-- ==== Sys2Proof/Machine/Parts.lean ====
section
/-! DEFINITION. The kinds of record that the state is made of, each with the rules of spec/ that name its parts. Fields
that count something the spec does not bound are numbers; fields that software reads as a word are bit vectors. -/

namespace Sys2Proof.Machine

/-! ### Dies and cores -/

/-- CFG.TILEID.KIND (Table PKG-4). -/
inductive DieKind where
  | none | shading | geometry | memory
  deriving DecidableEq, Repr

/-- CFG.CBFILL STATE (Table MEM-6). -/
inductive FillState where
  | normal | vacate | backfill | reduced | gone
  deriving DecidableEq, Repr

/-- A position: what stands there and how it fares (R10, R17 to R24, R31 to R37, R86, R159). -/
structure Die where
  /-- What is physically there. -/
  kind : DieKind
  dieRev : BitVec 8
  baseRev : BitVec 8
  /-- Self-test results of the die: its code, and the LLC slices and channels that pass (memory dies). -/
  test : BitVec 8
  llcPass : BitVec 32
  chanPass : BitVec 24
  /-- Self-test results of the column banks (shading dies). -/
  bankPass : BitVec 8
  /-- CFG.HEALTH, CFG.CHAN and CFG.LINKS as software reads them. -/
  health : BitVec 32
  chan : BitVec 24
  links : BitVec 8
  slope : BitVec 8
  /-- Stack level S, hottest sensor and last one-millisecond average power. -/
  level : Nat
  temp : Nat
  mw : Nat
  stepped : Bool
  governed : Bool
  incomplete : Bool
  /-- The instant of its last stack-level evaluation (R33). -/
  evalAt : Option Nat
  /-- The reading of its base tile's time base less DT, plus ε: 0 to 8 (R12, R167). -/
  skew : Nat
  /-- In service when the start was made, so that its channel groups are numbered (R23, R150). -/
  whole : Bool
  /-- In the scheduler's service; tripped (R34); isolated (R14). -/
  inService : Bool
  tripped : Bool
  isolated : Bool
  /-- The conversion whose tile the relayout engine converted last (R207). -/
  turn : Nat
  /-- The start governor: its balance in units of 0.5 mA, and the start requests, oldest first: their instants and the
  keys of the engines. -/
  govB : Nat
  govReq : List (Nat × Nat)
  cbRetry : BitVec 4
  cbFoldWait : BitVec 24
  /-- The error logs: rings of 64 records of four words, and the counts. -/
  alog : Tab (List Word)
  blog : Tab (List Word)
  alogN : Nat
  blogN : Nat
  deriving DecidableEq, Repr

/-- A core: self-test results, its column bank's buses, canary and clock (R20, R21, R31, R32, R154 to R158). -/
structure Core where
  /-- Units that pass self-test, whatever the manifest says of them (R22). -/
  pipePass : BitVec 18
  engPass : BitVec 6
  texPass : BitVec 6
  rayPass : BitVec 2
  /-- Units that pass and that the manifest does not disable. -/
  pipe : BitVec 18
  eng : BitVec 6
  tex : BitVec 6
  ray : BitVec 2
  /-- CFG.VBUS; the bus list of the current mapping; buses retired during a backfill. -/
  vbus : BitVec 16
  mapBuses : BitVec 16
  oldBuses : BitVec 16
  lateBuses : List Nat
  fill : FillState
  wmark : Nat
  /-- The instant at which backfill begins, while VACATE. -/
  foldAt : Nat
  canary : Nat
  canaryPend : Bool
  canaryEvents : Nat
  canaryAt : Nat
  /-- The region's cycle count and its fraction in thousandths (R31, R84). -/
  cyc : Nat
  frac : Nat
  /-- The core's reading of device time less DT, plus ε: 0 to 8 (R167). -/
  skew : Nat
  /-- For each slice × 4 + pipe, the cycle from which the pipe is free (R45). -/
  pipes : Tab Nat
  deriving DecidableEq, Repr

/-! ### Registers, hazards and holds -/

/-- The files whose registers R97 to R102 time: v, s, predicate, index. -/
inductive RegFile where
  | v | s | p | ix
  deriving DecidableEq, Repr

/-- A register by file and number. -/
structure RegRef where
  file : RegFile
  n : Nat
  deriving DecidableEq, Repr

/-- A register written by a word of fixed latency: a read whose R98 sum is below `due` sees `old` or the new value. -/
structure Hazard where
  reg : RegRef
  old : Word
  due : Nat
  deriving DecidableEq, Repr

/-- A register that a word has written while an earlier word's data had still to land in it: until that data has landed, or
been lost, a read may see what stood there before (R99, R101). `after` are the accesses awaited, `ops` the issue numbers of the
QLD words awaited. -/
structure Shadow where
  reg : RegRef
  old : Word
  after : List Nat
  ops : List Nat
  deriving DecidableEq, Repr

/-- A change of SR.FFLAGS that may not have been merged yet: a word's raise, or the write of a WRSR, and the R98 sum from which
it is sure (R121). -/
structure FlagEv where
  write : Bool
  val : Flags
  due : Nat
  deriving DecidableEq, Repr

/-- An s register written by some fibres of the gang: another fibre reading before cycle `due` sees either value (R81). -/
structure SHazard where
  n : Nat
  old : Word
  due : Nat
  lanes : List Nat
  deriving DecidableEq, Repr

/-- Why a fibre is held (R103), or that a debug session holds its crew (R317). -/
inductive HoldWhy where
  | waitk (k : Nat)
  | attach (d : Opnd)
  | barwait (bar : Nat) (phase : Word)
  | bararv
  | mwait (mon : Nat)
  | fence (scope : Scope)
  | sleep (upto : Nat)
  /-- HINV of a handle: 0, or once the drop is made its descriptor's address and the issue number before which accesses count
  (R202). -/
  | hinv (handle : Nat) (daddr : Option Nat) (cut : Nat)
  | ldc (acc : Nat)
  | detach
  deriving DecidableEq, Repr

/-- A hold: the stall of the holding word, its counter group, and the issue number of the word. -/
structure Held where
  why : HoldWhy
  stall : Nat
  gid : Nat
  seq : Nat
  deriving DecidableEq, Repr

/-- A condition found late (R278): its trap, and the issue number of its word; `waits` if another was delivered before it,
so that it is delivered when the handler returns. -/
structure LateTrap where
  seq : Nat
  pc : DWord
  info : TrapInfo
  waits : Bool
  deriving DecidableEq, Repr

/-- A fibre (R41, R82, R96, R98, R281). -/
structure Fibre where
  pc : DWord
  wbase : Nat
  preds : BitVec 16
  ix0 : Word
  ix1 : Word
  fmode : BitVec 2
  /-- SR.FFLAGS with every raise and write so far; the flags that are sure, and the later changes, oldest first (R121). -/
  fflags : Flags
  flBase : Flags
  flq : List FlagEv
  /-- CR.CHKSTALL as the fibre's words meet it: from the gang's next regroup, the gang's (R85). -/
  chk : Bool
  tcause : BitVec 8
  tpc : Word
  taddr : DWord
  tinfo : Word
  handler : Bool
  retpc : DWord
  timeHi : Option Word
  cycHi : Option Word
  /-- The cycle of its region from which its next word may issue (R96). -/
  readyAt : Nat
  /-- The cycle from which a word that waited at issue is tried again. -/
  retry : Nat
  /-- The bundle it belongs to; 0 until the next regroup (R45). -/
  bun : Nat
  /-- The R98 sum of the words issued, and the registers still too young to read. -/
  sum : Nat
  haz : List Hazard
  /-- Registers written ahead of an earlier word's data (R99). -/
  shadow : List Shadow
  held : Option Held
  /-- Words abandoned at a halt, by address and counter group, whose raise of a counter stands until they are replayed (R287). -/
  owed : List (DWord × Nat)
  late : List LateTrap
  /-- An order that later words wait for: the issue number of an acquire not yet performed (Table ORD-4). -/
  acqs : List Nat
  /-- The issue number of the last word that wrote a v register, kept so that an earlier word's late data never lands
  over a later write (R99). -/
  wseq : Tab Nat
  deriving DecidableEq, Repr

/-- An outstanding issue of a counter (R100): lanes still to complete, or the cycle at which a latency elapses. -/
structure Outst where
  gid : Nat
  ctr : Nat
  left : Nat
  due : Nat
  deriving DecidableEq, Repr

/-- A quad of a pixel gang (R263): its packet and triangle, its region, its first pixel, and the coverage of its four
pixels after ZTEST. -/
structure Quad where
  pkt : Nat
  off : Nat
  m : Nat
  region : Nat
  x : Nat
  y : Nat
  cover : BitVec 4
  deriving DecidableEq, Repr

/-- A gang (R41, R44, R76). Its key is 256 × crew + index. -/
structure Gang where
  core : Nat
  slice : Nat
  gw : Nat
  wsize : Nat
  pool : Tab Word
  sregs : Tab Word
  shaz : List SHazard
  swseq : Tab Nat
  kmasks : Tab DWord
  /-- For each mask, the JOIN, and the LEAVE and END, updates of one cycle, which follow a KMOV of that cycle (R367). -/
  klog : Tab (Nat × DWord × DWord)
  outs : List Outst
  /-- The cycle at which an issue of each counter last completed (R45, R46). -/
  zeroAt : Tab Nat
  /-- CR.CHKSTALL. -/
  chk : Bool
  fibres : Tab Fibre
  born : Nat
  /-- It started at the attach entry and is not yet a member (R55). -/
  attaching : Bool
  /-- Its first word has issued. -/
  begun : Bool
  /-- The tile set it belongs to: gangs of one slice share it (R73, R242). -/
  group : Nat
  /-- The pool registers of this gang that the engine's A latch holds; none once one of them is written (R236). -/
  latch : List Nat
  /-- The quads of a pixel gang; none for any other gang (R263). -/
  pixel : List Quad
  deriving DecidableEq, Repr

Task to carry out
Using the data above, transcribe the lines that run from the line with "replayed (R287). -/" to the line with "late : List LateTrap", both ends kept, and output nothing else.

Solution below
  /-- Words abandoned at a halt, by address and counter group, whose raise of a counter stands until they are replayed (R287). -/
  owed : List (DWord × Nat)
  late : List LateTrap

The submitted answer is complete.